[Data Boundary: Start]
-- ==== Sys2Proof/Tests/Slice0.lean ====
section
/-! SUPPORT. Own tests: ill-formed commands that the check refuses, the spec's worked examples, one small step each, and for every
obligation with hypotheses a concrete state and operands that meet them. -/

open Sys2Proof Sys2Proof.Machine

namespace Sys2Proof.Tests

set_option Elab.async false

/-! ### Small states -/

/-- The device as reset leaves it, changed by `f`, in a device state. -/
def atWith (st : DevSt) (f : Dev → Dev) : State := { dev := f { glb := { st, planApplied := st == .maint }, pwr.dom := [(59, .on)] } }
def at_ (st : DevSt) : State := atWith st id

def goodFw : FwImage := {}
def bootSt : State := atWith .boot fun d => { d with glb.bootOrder := [0, 1], pwr.dom := [(55, .on)] }
def mgmtSt : State := atWith .boot fun d => { d with glb.mgmtWait := true, pwr.dom := [(55, .on)] }
def planSt : State := atWith .plan fun d => { d with glb.fwSource := 0 }
def candSt : State := atWith .plan fun d => { d with pln.cand := some {} }

def noMacros : List MacroPlan := List.replicate 8 { present := false }
/-- Does a register exist under the small floor plan? -/
def tinyHas (o : Nat) : Bool := (regInfo (withPlan {} { macros := noMacros }) o).isSome
/-- A small floor plan that passes every check: no Ethernet macro, one group of four drives, unpaired. -/
def tinyPlan : Plan :=
  { macros := noMacros, groups := [[0, 1, 2, 3]], arbiters := [0, 1, 2],
    regs := (nonzeroRegs.filter tinyHas).map fun o =>
      (o, if o == 0x10000 then 148 else if o == 0x10030 then 0x5695F else if o == 0x300040 then 100 else if o == 0x300044 then 10000
        else if o == 0x400080 then 0x10204 else if o == 0x500400 then 0x140014 else if o == 0x620000 then 2000
        else if o == 0x620004 then 0x101003 else if o == 0x620008 then 30000 else if o == 0x62000C then 64
        else if o == 0x800010 then 24 else if o < 0x200000 then 0xC80C350 else 9216) }
/-- The TLV area of an image whose sections are empty, the header that names its PLAN_ID and CRC, and a signature block. -/
def tinyArea : List Byte := requiredSections.flatMap fun t => le 2 t ++ [1, 0] ++ le 4 0
def tinySig : List Byte := le 4 0x47534651 ++ le 2 1 ++ zeros 250
def tinyHead (crc : Nat) : List Byte :=
  le 4 0x4C504651 ++ le 2 1 ++ le 2 1 ++ le 4 416 ++ le 4 crc ++ le 8 (leAt (sha384 tinyArea) 0 8) ++ zeros 8 ++ le 2 0 ++ le 2 0x2408
    ++ le 4 0 ++ le 4 96 ++ le 2 12 ++ zeros 2 ++ zeros 16
def tinyImage : PlanImage :=
  { bytes := tinyHead (crc32c (tinyHead 0 ++ tinyArea ++ tinySig)).toNat ++ tinyArea ++ tinySig, content := tinyPlan }

theorem thas_listed {α : Type} (p : Nat → Bool) (f : Nat → α) (o : Nat) (hp : p o = true) : ∀ l : List Nat, o ∈ l →
    thas ((l.filter p).map fun o => (o, f o)) o = true := by
  intro l
  induction l with
  | nil => intro h; cases h
  | cons a l ih =>
    intro h
    by_cases ha : a = o
    · subst ha
      simp [hp, thas, tget]
    · have hl : o ∈ l := by simpa [Ne.symm ha] using h
      cases hq : p a
      · simpa [List.filter_cons, hq] using ih hl
      · have := ih hl
        simpa [List.filter_cons, hq, thas, tget, ha] using this

/-- The plan that the small image holds. -/
def readPlan : Plan := { tinyPlan with planId := 15696083204839805303, mgmtAddr := 0x5C, pmbusKhz := 400, regulators := [] }

theorem imgPlan_tiny : imgPlan tinyImage = readPlan := by
  have h : leAt tinyImage.bytes 16 8 = 15696083204839805303 := by decide +kernel
  have a : bitAt (imgHdr tinyImage 6 2) 0 = true := by decide +kernel
  have b : imgHdr tinyImage 24 8 = 0 := by decide +kernel
  have c : imgHdr tinyImage 32 2 = 0 := by decide +kernel
  have e : imgValue tinyImage 0xD = none := by decide +kernel
  have f : imgValue tinyImage 0xC = none := by decide +kernel
  have g : imgValue tinyImage 0xF = none := by decide +kernel
  have h' : imgHdr tinyImage 16 8 = 15696083204839805303 := h
  unfold imgPlan
  rw [a, b, c, e, f, g, h']
  rfl

/-- Every register that 0 is out of range for is listed where it exists. -/
theorem readPlan_lists : (nonzeroRegs.all fun o => thas readPlan.regs o || !(regInfo (withPlan planSt.dev readPlan) o).isSome) = true := by
  have same : (nonzeroRegs.all fun o => tinyHas o || !(regInfo (withPlan planSt.dev readPlan) o).isSome) = true := by decide +kernel
  rw [List.all_eq_true] at same ⊢
  intro o ho
  cases h : tinyHas o
  · have := same o ho
    rw [h, Bool.false_or] at this
    rw [this, Bool.or_true]
  · have : thas readPlan.regs o = true := thas_listed tinyHas _ o h nonzeroRegs ho
    rw [this, Bool.true_or]

set_option maxRecDepth 100000 in
/-- The content checks pass, on the plan as read. -/
theorem tinyImage_content : contentOk planSt.dev tinyImage = true := by
  have h10 : check10 planSt.dev readPlan = true := by
    unfold check10
    dsimp only
    rw [readPlan_lists]
    decide +kernel
  have h1 : check1 tinyImage = true := by decide +kernel
  have h2 : check2 planSt.dev tinyImage = true := by decide +kernel
  have h7 : check7 planSt.dev readPlan = true := by decide +kernel
  have hv : (imgValue tinyImage 0xD).all viaRanges = true := by decide +kernel
  unfold contentOk
  dsimp only
  rw [imgPlan_tiny, h1, h2, h7, h10, hv]
  decide +kernel

set_option maxRecDepth 100000 in
/-- The small image passes every check but the signature's, which `true` stands for. -/
theorem tinyImage_accepted : planJudge planSt.dev tinyImage true = 1 := by
  have hc : imgCrc tinyImage = imgHdr tinyImage 12 4 := by decide +kernel
  unfold planJudge
  rw [tinyImage_content, hc]
  decide +kernel

def drvSt (b : Bring) : State := atWith .train fun d => { d with
  sense.present := 0x800000, pwr.dom := [(31, .on)], sto.drives := [(23, { bring := b })] }
def hotSt : State := atWith .service fun d => { d with pwr.thermalCap := some 144000, sense.tjMax := 1840 }
def coolSt : State := atWith .service fun d => { d with pwr.thermalCap := some 144000, sense.tjMax := 1600 }
def avsSt (mv : Nat) : State := atWith .service fun d => { d with sense.avsMv := mv, sense.avsSet := true }
def heldSt : State := atWith .service fun d => { d with
  reg.live := [(0x10000, 0x640094)], cmd.heldSince := [(3, 0)], cmd.sqs := [(3, { cls := 0 })],
  cmd.bufs := [(0, [{ sq := 3, cap := zeros 96 }])] }
def domSt (p : DomPhase) : State := atWith .service fun d => { d with pwr.dom := [(0, p), (35, .on)] }
/-- PLAN with CPU0 rising as the last domain of the switch-on sequence. -/
def turnSt : State := atWith .plan fun d => { d with pwr.turn := some 3, pwr.dom := [(0, .rising), (1, .on)] }
/-- HALT, with the debug domain on and a challenge given. -/
def dbgSt : State := atWith .halt fun d => { d with pwr.dom := [(62, .on)], acc.challenged := true }
def haltSt : State := atWith .service fun d => { d with glb.shutdown := true, pwr.dom := [] }
def pairPlan : Plan := { unpaired := false, pwEn := true, hasPair := true }
def pairSt (st : DevSt) : State := atWith st fun d => { d with pln.plan := pairPlan }
def goodJoin : JoinInfo := { side := true, state := 7, ownsMine := true, plan := pairPlan }
def recSt (phase : Nat) : State := atWith .recovery fun d => { d with
  sto.groups := [(0, { formed := true, slots := [0, 1, 2, 3] })],
  sto.drives := (List.range 4).map fun k => (k, { st := .ok }), sto.recovery := if phase == 1 then [] else [(0, { phase })] }
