-- ==== Sys2Proof/Machine/Step.lean ====
section
/-! DEFINITION. One step: the engine's completion of the command in progress, or the host's turn. -/

namespace Sys2Proof.Machine

/-- One step (20_memory.md R93, 60_exceptions.md R337, 70_reset_and_hazards.md R368). -/
def step (s : State) : Host.Outcome State Fault Refusal :=
  if s.completing then
    match fetch s with
    | .ok i => exec i s
    | .error _ => execIllegal s
  else .next (hostTurn s)

/-- `s` with the command word of a table row accepted and its latency passed, so that the next step executes it: the
CMD write of the host has been made (60_exceptions.md R336). Log entry 5. -/
def State.withFetchWord (s : State) (nbits w : Nat) : State :=
  { s with cur := BitVec.ofNat 32 (w % 2 ^ nbits), status := { s.status with busy := true }, wait := 0 }

end Sys2Proof.Machine
end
[Data Boundary: End]
Report the number of lines in the entries above that include the word "groups" and add nothing to it.

» Exercise output
2